BEGIN Source data
theorem convertBody_keeps_wf {s t : State} (hs : s.mem.wf = true) (h : convertBody s = .ok t) : t.mem.wf = true := by
  obtain ⟨u, hu, rfl⟩ := convertBody_ok h
  obtain ⟨-, v, w, hv, hw, ht⟩ := convertStages_ok hu
  have := convertTail_keeps_wf (toGrayBody_keeps_wf (normalizeBody_keeps_wf hs hv) hw) ht
  have hn : ∀ {α : Type} {p : α → Prop}, ∀ g, (none : Option α) = some g → p g := by rintro _ _ _ ⟨⟩
  exact wf_withQnt (wf_withPix (wf_withNrm this hn) hn) hn

theorem finish_keeps_wf {d : ErrDest} {r : Except Err State} {s t : State} (hs : s.mem.wf = true)
    (hr : ∀ u, r = .ok u → u.mem.wf = true) (h : finish d r s = .next t) : t.mem.wf = true := by
  obtain ⟨u, hu, rfl⟩ | ⟨e, -, rfl⟩ := finish_cases h
  · exact hr u hu
  · exact raise_keeps_wf hs

end Sys2Proof.Machine
end

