-- ==== Sys2Proof/Laws/Dither.lean ====
section
/-! SUPPORT. The work buffer of the error-diffusion pass (spec/42_quantize.md R158 to R160): its length, every cell after
one visit, and how an addition changes its sum. -/

namespace Sys2Proof.Machine

@[simp] theorem addAt_length (j : Nat) (v : Rat) (work : List Rat) : (addAt j v work).length = work.length := by
  simp [addAt]

theorem addAt_getD (j : Nat) (v : Rat) {k : Nat} {work : List Rat} (hk : k < work.length) :
    (addAt j v work).getD k 0 = work.getD k 0 + (if j = k then v else 0) := by
  simp only [addAt, List.getD_eq_getElem?_getD, List.getElem?_modify]
  split_ifs with h <;> simp [hk]

theorem addAt_sum (j : Nat) (v : Rat) {work : List Rat} (hj : j < work.length) : (addAt j v work).sum = work.sum + v := by
  unfold addAt
  induction work generalizing j with
  | nil => simp at hj
  | cons a work ih =>
    cases j with
    | zero => simp [List.modify_zero_cons]; ring
    | succ j => simp [List.modify_succ_cons, ih j (by simpa using hj)]; ring

theorem addAt_if_length (c : Prop) [Decidable c] (j : Nat) (v : Rat) (work : List Rat) :
    (if c then addAt j v work else work).length = work.length := by
  split_ifs <;> simp

theorem addAt_if_getD (c : Prop) [Decidable c] (j : Nat) (v : Rat) {k : Nat} {work : List Rat} (hk : k < work.length) :
    (if c then addAt j v work else work).getD k 0 = work.getD k 0 + (if c ∧ j = k then v else 0) := by
  by_cases hc : c
  · simp only [hc, if_true, true_and]; exact addAt_getD _ _ hk
  · simp [hc]

theorem diffuse_length (w h x y : Nat) (e : Rat) (work : List Rat) : (diffuse w h x y e work).length = work.length := by
  unfold diffuse; simp only [addAt_if_length]

/-- Two places of a grid have one index only if they are the same place. -/
theorem row_index_inj {w x y x' y' : Nat} (hx : x < w) (hx' : x' < w) : y * w + x = y' * w + x' ↔ x = x' ∧ y = y' := by
  constructor
  · intro h
    have h1 := congrArg (· % w) h
    have h2 := congrArg (· / w) h
    simp only [row_index_mod _ hx, row_index_mod _ hx', row_index_div _ hx, row_index_div _ hx'] at h1 h2
    exact ⟨h1, h2⟩
  · rintro ⟨rfl, rfl⟩; rfl

/-- Every cell of the work buffer after the visit of (x, y) with error e (R159, R160). -/
theorem diffuse_getD {w h x y a b : Nat} {e : Rat} {work : List Rat} (hl : work.length = w * h) (hx : x < w)
    (ha : a < w) (hb : b < h) :
    (diffuse w h x y e work).getD (b * w + a) 0 = work.getD (b * w + a) 0 +
      (if a = x + 1 ∧ b = y then e * (7 / 16)
       else if a + 1 = x ∧ b = y + 1 then e * (3 / 16)
       else if a = x ∧ b = y + 1 then e * (5 / 16)
       else if a = x + 1 ∧ b = y + 1 then e * (1 / 16)
       else 0) := by
  have hk := row_index_lt ha hb
  unfold diffuse
  dsimp only
  rw [addAt_if_getD _ _ _ (by simp only [addAt_if_length]; omega), addAt_if_getD _ _ _ (by simp only [addAt_if_length]; omega),
    addAt_if_getD _ _ _ (by simp only [addAt_if_length]; omega), addAt_if_getD _ _ _ (by omega)]
  have c1 : (x + 1 < w ∧ y * w + (x + 1) = b * w + a) ↔ (a = x + 1 ∧ b = y) := by
    constructor
    · rintro ⟨h1, h2⟩; rw [row_index_inj h1 ha] at h2; omega
    · rintro ⟨rfl, rfl⟩; exact ⟨ha, rfl⟩
  have c2 : ((1 ≤ x ∧ y + 1 < h) ∧ (y + 1) * w + (x - 1) = b * w + a) ↔ (a + 1 = x ∧ b = y + 1) := by
    constructor
    · rintro ⟨h1, h2⟩; rw [row_index_inj (by omega) ha] at h2; omega
    · rintro ⟨rfl, rfl⟩; exact ⟨⟨by omega, hb⟩, by simp⟩
  have c3 : (y + 1 < h ∧ (y + 1) * w + x = b * w + a) ↔ (a = x ∧ b = y + 1) := by
    constructor
    · rintro ⟨h1, h2⟩; rw [row_index_inj (by omega) ha] at h2; omega
    · rintro ⟨rfl, rfl⟩; exact ⟨hb, rfl⟩
  have c4 : ((x + 1 < w ∧ y + 1 < h) ∧ (y + 1) * w + (x + 1) = b * w + a) ↔ (a = x + 1 ∧ b = y + 1) := by
    constructor
    · rintro ⟨h1, h2⟩; rw [row_index_inj (by omega) ha] at h2; omega
    · rintro ⟨rfl, rfl⟩; exact ⟨⟨ha, hb⟩, rfl⟩
  simp only [c1, c2, c3, c4]
  split_ifs <;> first | omega | ring

end Sys2Proof.Machine
end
END Source data
Task instructions -
Within the listing, count the lines that contain the word "only", and give the count by itself.

Written response -
9